Deleting data isn’t glamorous… but it’s one of those things you have to get right. One wrong query and suddenly half your table is gone.
Drizzle ORM steps in like a safety-first hero — giving you a type-safe, predictable, SQL-like API that makes deletes controlled, readable, and way less scary.
This guide walks you through everything you need to know about deleting data with Drizzle ORM — from simple deletes to advanced patterns using CTEs.
To follow along with these delete examples, you’ll want some sample data in your tables. If you haven’t added any yet, you can quickly insert records using the steps in Drizzle insertion tutorial.
Simple Delete
The most basic delete operation in Drizzle:
await db.delete(users);
This removes all records from the users table. Use it carefully — this is the “nuclear” option.
Use case:
You’re resetting a table in a dev environment or doing a scheduled cleanup where you know it’s safe to remove everything.
Conditional Delete ( where )
Almost always, you want to delete only specific rows. Here’s how:
await db.delete(users).where(eq(users.name, "Sharukhan"));
This deletes only those users whose name is "Sharukhan".
Use Case:
It prevents accidental data loss. You can be specific about which rows to delete.
Limit the Number of Deletes
You might not want to delete all matching rows — maybe just the first few. Drizzle supports .limit():
await db
.delete(users)
.where(eq(users.name, "Sharukhan"))
.limit(5);
This ensures that even if more than 5 users match, only 5 will be deleted.
Use Case:
Pruning old log entries or spam entries, but doing it in batches so you don’t accidentally clear everything.
Order Before Deleting
Deleting “first 2 matched” is risky unless you define which first. .orderBy() helps you control that:
await db
.delete(users)
.where(eq(users.name, "Sharukhan"))
.orderBy(asc(users.createdAt)); // delete the oldest first
await db
.delete(users)
.where(eq(users.name, "Sharukhan"))
.orderBy(desc(users.lastLogin)); // or delete the most recently active first
Use case:
- Remove oldest sessions
- Clean up the least recently used items
- Batch delete in a predictable way
Return Deleted Rows
Sometimes deleting is not enough — you want to know what got deleted.
const deleted = await db
.delete(users)
.where(eq(users.status, "inactive"))
.returning();
Or you can return only specific fields:
const deletedIds = await db
.delete(users)
.where(eq(users.status, "inactive"))
.returning({ id: users.id });
Why use this:
- Logging for audits
- Syncing deletions to another system
- Confirming what went wrong or right
- Building UI flows where you show what was removed
Advanced Delete with CTEs (with … delete)

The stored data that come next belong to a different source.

-- ==== Sys2Proof/Machine/Channel.lean ====
section
/-! DEFINITION. What the channels share (41_channel_common.md): length counter, envelope, frequency timer, trigger. -/

namespace Sys2Proof.Machine
open Sys2Proof

/-- The length clock of one channel, with NRx4 as it is at the tick (R203). Reaching 0 disables the channel (R204). -/
def lengthClock (nrx4 : Byte) (c : Chan) : Chan :=
  if lengthEnable nrx4 && 0 < c.length then
    { c with length := c.length - 1, enabled := if c.length - 1 = 0 then false else c.enabled }
  else c

/-- The volume one step up or down, held at 15 and at 0 (R205). -/
def movedVol (increase : Bool) (vol : Nat) : Nat := if increase then (if vol < 15 then vol + 1 else vol) else vol - 1

/-- One step of the volume at an envelope expiry, and the freeze at 15 or 0 (R205, R206). -/
def envelopeMove (increase : Bool) (e : Envelope) : Envelope :=
  { e with
    vol := movedVol increase e.vol
    envActive := if movedVol increase e.vol = (if increase then 15 else 0) then false else e.envActive }

/-- The envelope clock, with NRx2 as it is at the clock (R205). The timer's decrement saturates at 0. -/
def envelopeClock (nrx2 : Byte) (e : Envelope) : Envelope :=
  if envPeriod nrx2 = 0 then e
  else if e.envTimer - 1 = 0 then
    (if e.envActive then envelopeMove (envIncrease nrx2) { e with envTimer := envPeriod nrx2 }
     else { e with envTimer := envPeriod nrx2 })
  else { e with envTimer := e.envTimer - 1 }

/-- The envelope reload at a trigger (R217). -/
def envelopeReload (nrx2 : Byte) : Envelope where
  vol       := envVolume nrx2
  envTimer  := if envPeriod nrx2 = 0 then 8 else envPeriod nrx2
  envActive := true

/-- The frequency timer's decrement, saturating at 0, reaches 0: the timer expires in this cycle (R207). -/
def timerExpires (t : Nat) : Bool := t - 1 == 0

/-- The part of `trigger()` every channel has, in R215's order: enabled, length, timer, amplitude; and its last line,
which forces `enabled` off when the DAC is off. No line between reads `enabled`, so the two are written together. -/
def chanTrigger (maxLength reload : Nat) (dacOn : Bool) (c : Chan) : Chan where
  enabled := dacOn
  length  := if c.length = 0 then maxLength else c.length
  timer   := reload
  amp     := 0

/-- A WRITE to NRx4 triggers if bit 7 of the byte is 1 (R216). -/
def whenTriggerBit (d : Byte) (trigger : State → State) (s : State) : State :=
  if triggerBit d then trigger s else s

end Sys2Proof.Machine
end

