-- ==== Sys2Proof/Machine/Wave.lean ====
section
/-! DEFINITION. Wave channel 3 (44_wave.md): playback, trigger, table access, and the meanings of NR30 to NR34. -/

namespace Sys2Proof.Machine
open Sys2Proof

/-- `reload_3() = (2048 - f_3) * 2`, at an expiry and at a trigger (R346, conflict C4). -/
def waveReload (f : Nat) : Nat := (2048 - f) * 2

/-- The 4-bit sample at position `p`, high nibble first (R348). -/
def waveSample (c : Ch3) (p : Nat) : Nat :=
  if p % 2 = 0 then ((waveByte (p / 2) c).extractLsb' 4 4).toNat else ((waveByte (p / 2) c).extractLsb' 0 4).toNat

/-- `WAVE_SHIFT = [4, 0, 1, 2]`, by the volume code (R349). -/
def waveShift (code : BitVec 2) : Nat :=
  match code.toNat with
  | 0 => 4
  | 1 => 0
  | 2 => 1
  | _ => 2

/-- The position after an advance (R347). -/
def nextPos (p : Nat) : Nat := (p + 1) % 32

/-- The access counter at the start of each step of channel 3 (R345). -/
def ageAccess (window age : Nat) : Nat := min (age + 1) window

/-- Channel 3 after a `step()`: the access counter (R345), and the timer with, at its expiry, the advance of R347
(R207). -/
def stepped3 (cfg : Config) (f : RegFile) (c : Ch3) : Ch3 :=
  if timerExpires c.timer then
    { c with
      accessAge := ageAccess cfg.waveAccessWindow c.accessAge
      timer := waveReload (freq3 f)
      pos := nextPos c.pos
      amp := waveSample c (nextPos c.pos) >>> waveShift (volumeCode f.nr32) }
  else { c with accessAge := ageAccess cfg.waveAccessWindow c.accessAge, timer := c.timer - 1 }

/-- `step()` of channel 3. -/
def stepCh3 (s : State) : State := { s with ch3 := stepped3 s.config s.regs s.ch3 }

/-- The length clock of channel 3 (R203). -/
def lengthTick3 (s : State) : State :=
  { s with ch3 := { s.ch3 with toChan := lengthClock s.regs.nr34 s.ch3.toChan } }

/-- The length load of a WRITE to NR31: `256 - NR31` (R202). -/
def loadLengthCh3 (s : State) : State := { s with ch3 := { s.ch3 with length := 256 - s.regs.nr31.toNat } }

/-- `trigger()` of channel 3 (R215, R350). The wave table and the access counter are not changed. -/
def triggerCh3 (s : State) : State :=
  { s with ch3 :=
    { s.ch3 with
      toChan := chanTrigger 256 (waveReload (freq3 s.regs)) (dac s.regs .ch3) s.ch3.toChan
      pos := 0 } }

/-- An access goes straight to the addressed byte in `direct` mode, and whenever channel 3 is not enabled (R341,
R342). -/
def waveAccessDirect (s : State) : Bool := s.config.waveRamAccess == .direct || !isEnabled s .ch3

/-- The byte an arbitrated READ answers: the busy value within the window, else the byte being played (R343). -/
def arbitratedValue (s : State) : Byte :=
  if s.ch3.accessAge < s.config.waveAccessWindow then s.config.waveBusyValue else waveByte (s.ch3.pos / 2) s.ch3

/-- READ of wave byte `k` (R341, R343). -/
def readWave (k : Nat) (s : State) : State :=
  if waveAccessDirect s then giveAnswer (.byte (waveByte k s.ch3)) s
  else giveAnswer (.byte (arbitratedValue s)) { s with ch3 := { s.ch3 with accessAge := 0 } }

/-- The byte of the wave table a WRITE of byte `k` stores into, if it stores at all (R342, R344). -/
def waveWriteIndex (k : Nat) (s : State) : Option Nat :=
  if waveAccessDirect s then some k
  else if s.config.waveAccessWindow ≤ s.ch3.accessAge then some (s.ch3.pos / 2)
  else none

/-- WRITE of wave byte `k` (R342, R344). -/
def writeWave (k : Nat) (d : Byte) (s : State) : State :=
  match waveWriteIndex k s with
  | some j => { s with ch3 := storeWave j d s.ch3 }
  | none => s

/-- R331. -/
def execRdNr30 (s : State) : Host.Outcome State Fault Refusal := stimulus (answerReg .nr30) s

/-- R332. -/
def execWrNr30 (d : Byte) (s : State) : Host.Outcome State Fault Refusal := stimulus (storeReg .nr30 d) s

/-- R333. -/
def execRdNr31 (s : State) : Host.Outcome State Fault Refusal := stimulus (answerReg .nr31) s

/-- R334, R202. -/
def execWrNr31 (d : Byte) (s : State) : Host.Outcome State Fault Refusal :=
  stimulus (fun s => loadLengthCh3 (storeReg .nr31 d s)) s

/-- R335. -/
def execRdNr32 (s : State) : Host.Outcome State Fault Refusal := stimulus (answerReg .nr32) s

/-- R336. -/
def execWrNr32 (d : Byte) (s : State) : Host.Outcome State Fault Refusal := stimulus (storeReg .nr32 d) s

/-- R337. -/
def execRdNr33 (s : State) : Host.Outcome State Fault Refusal := stimulus (answerReg .nr33) s

/-- R338. -/
def execWrNr33 (d : Byte) (s : State) : Host.Outcome State Fault Refusal := stimulus (storeReg .nr33 d) s

/-- R339. -/
def execRdNr34 (s : State) : Host.Outcome State Fault Refusal := stimulus (answerReg .nr34) s

/-- R340, R216. -/
def execWrNr34 (d : Byte) (s : State) : Host.Outcome State Fault Refusal :=
  stimulus (fun s => whenTriggerBit d triggerCh3 (storeReg .nr34 d s)) s

/-- R341, R343. -/
def execRdWave (k : BitVec 4) (s : State) : Host.Outcome State Fault Refusal := stimulus (readWave k.toNat) s

/-- R342, R344. -/
def execWrWave (k : BitVec 4) (d : Byte) (s : State) : Host.Outcome State Fault Refusal :=
  stimulus (writeWave k.toNat d) s

end Sys2Proof.Machine
end

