/-- A trigger of channel 4 seeds the LFSR with all ones and the timer with the reload of NR43 (8 for divisor code 0 and
clock shift 0), with amplitude 0, the envelope reloaded and a length of 0 made 64; for fewer CYCLEs the LFSR stays
0x7FFF, and after exactly that many it has shifted once, to 0x3FFF or, in narrow mode, 0x3FBF. (R394) -/
def Obligations.NoiseFirstShiftAfterTrigger : Prop :=
  ∀ (s : State) (d : Byte) (n : Nat), s.fault = none → s.ctl.seqStep ≤ 7 → d.getLsbD 7 = true →
    (s.regs.nr43.toNat % 8 = 0 → s.regs.nr43.toNat / 16 = 0 → noiseReload s.regs.nr43 = 8) ∧
    (∃ t, exec (.wrNr44 d) s = .next t ∧ t.ch4.timer = noiseReload s.regs.nr43 ∧ t.ch4.lfsr = 0x7FFF ∧ t.ch4.amp = 0 ∧
      t.ch4.toEnvelope = envelopeReload s.regs.nr42 ∧ t.ch4.length = (if s.ch4.length = 0 then 64 else s.ch4.length)) ∧
    (n ≤ noiseReload s.regs.nr43 →
      ∃ t, runAll (.wrNr44 d :: List.replicate n .cycle) s = .next t ∧
        t.ch4.lfsr = (if n < noiseReload s.regs.nr43 then 0x7FFF else if s.regs.nr43.getLsbD 3 = true then 0x3FBF else 0x3FFF))

/-- For both width modes and all 32768 values: the LFSR after a shift is 0 exactly if it was 0, or was 0x0080 in narrow
mode; so in wide mode a nonzero LFSR never becomes 0. (R392, R395) -/
def Obligations.LfsrReachesZeroOnlyFrom0x0080 : Prop :=
  ∀ (narrow : Bool) (x : BitVec 15), lfsrNext narrow x = 0 ↔ x = 0 ∨ (narrow = true ∧ x = 0x0080)

/-- For every configuration the model takes and every n, after n CYCLEs from reset the sink has received n /
(SAMPLE_RELOAD * (BUFFER_CAPACITY / 2)) buffers, each full, the sample buffer holds two bytes for each sample since,
and the sample countdown is where n leaves it: the first flush comes at exactly SAMPLE_RELOAD * BUFFER_CAPACITY / 2.
(R424, R429, R430, R431, R432) -/
def Obligations.BufferFlushesOnSchedule : Prop :=
  ∀ (c : Config) (n : Nat), configValid c = true →
    ∃ t, runAll (List.replicate n .cycle) (State.resetWith c) = .next t ∧
      t.ctl.out.length = n / (sampleReload c * (c.bufferCapacity / 2)) ∧
      (∀ bs ∈ t.ctl.out, bs.length = c.bufferCapacity) ∧
      t.ctl.buffer.length = 2 * (n / sampleReload c % (c.bufferCapacity / 2)) ∧
      t.ctl.sampleCount = sampleReload c - n % sampleReload c

/-- For every configuration the model takes and every n, after n CYCLEs from reset seq_step is n / SEQ_RELOAD modulo 8
and seq_count is SEQ_RELOAD - n mod SEQ_RELOAD, and there is no fault. (R422, R424, R554) -/
def Obligations.SequencerTicksOnSchedule : Prop :=
  ∀ (c : Config) (n : Nat), configValid c = true →
    ∃ t, runAll (List.replicate n .cycle) (State.resetWith c) = .next t ∧ t.fault = none ∧
      t.ctl.seqStep = n / seqReload c % 8 ∧ t.ctl.seqCount = seqReload c - n % seqReload c

/-- For every instruction and every channel: two states that agree on the configuration, the fault mark, the sequencer
and that channel with its own five registers give next states that agree on that channel. (R209, R421) -/
def Obligations.ChannelsDoNotReadEachOther : Prop :=
  ∀ (i : Instr) (s s' t t' : State), exec i s = .next t → exec i s' = .next t' →
    s.config = s'.config → s.fault = s'.fault → s.ctl.seqStep = s'.ctl.seqStep → s.ctl.seqCount = s'.ctl.seqCount →
    (s.ch1 = s'.ch1 → (∀ r ∈ [Reg.nr10, .nr11, .nr12, .nr13, .nr14], regGet s.regs r = regGet s'.regs r) → t.ch1 = t'.ch1) ∧
    (s.ch2 = s'.ch2 → (∀ r ∈ [Reg.nr20, .nr21, .nr22, .nr23, .nr24], regGet s.regs r = regGet s'.regs r) → t.ch2 = t'.ch2) ∧
    (s.ch3 = s'.ch3 → (∀ r ∈ [Reg.nr30, .nr31, .nr32, .nr33, .nr34], regGet s.regs r = regGet s'.regs r) → t.ch3 = t'.ch3) ∧
    (s.ch4 = s'.ch4 → (∀ r ∈ [Reg.nr40, .nr41, .nr42, .nr43, .nr44], regGet s.regs r = regGet s'.regs r) → t.ch4 = t'.ch4)

/-- For every instruction but a READ of NR52: from two states that differ only in the stored bytes of NR20, NR40 and
NR52, the next states differ only there; so the power bit stops and clears nothing, and nothing reads the inert
slots. Two bytes of NR50 that agree outside the VIN bits 7 and 3 give the same left and right samples. (R7, R61,
R91, R151, R262, R382, R427, R512) -/
def Obligations.InertRegistersChangeNothing : Prop :=
  (∀ (i : Instr) (s t : State) (a b c : Byte), i ≠ .rdNr52 → exec i s = .next t →
    ∃ a' b' c', exec i { s with regs := { s.regs with nr20 := a, nr40 := b, nr52 := c } } =
      .next { t with regs := { t.regs with nr20 := a', nr40 := b', nr52 := c' } }) ∧
  (∀ (s : State) (v : Byte), v &&& 0x77 = s.regs.nr50 &&& 0x77 →
    mixLeft { s with regs := { s.regs with nr50 := v } } = mixLeft s ∧
    mixRight { s with regs := { s.regs with nr50 := v } } = mixRight s)
end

If you need to compute something first — like an average or threshold — then delete based on that, you can use a Common Table Expression (CTE).
Imagine you’re storing user session logs.
For each user, you want to delete only those sessions that are older than their personal average session age — essentially clearing “stale” sessions but keeping normal ones.
Here’s how you can do that with a CTE:
// Step 1: Create a CTE that calculates each user's average session age
const avgSessionAge = db.$with("avg_session_age").as(
db
.select({
userId: sessions.userId,
avgAge: sql`avg(${sessions.duration})`.as("avgAge"),
})
.from(sessions)
.groupBy(sessions.userId)
);
// Step 2: Delete all sessions older than the user's average session age
const deletedSessions = await db
.with(avgSessionAge)
.delete(sessions)
.where(
sql`${sessions.duration} > (
select "avgAge"
from ${avgSessionAge}
where ${avgSessionAge}.userId = ${sessions.userId}
)`
)
.returning({
sessionId: sessions.id,
removedForUser: sessions.userId,
});
Use Case:
- Remove outlier or abnormal data (e.g. super high-value orders)
- Cleanup based on computed metrics
- Advanced business logic in cleanup jobs
Summary
In this guide, you learned how to safely and efficiently delete data using Drizzle ORM. You saw how simple deletes work, how to target specific rows with where(), and how to control deletion volume using limit() and orderBy() for predictable batch operations.
You also discovered how returning() helps you confirm exactly what was removed, and how advanced CTE-based deletes let you run powerful, computed conditions directly inside the database.
With these patterns, you can confidently handle everything from basic cleanup tasks to complex, data-driven delete workflows in your applications.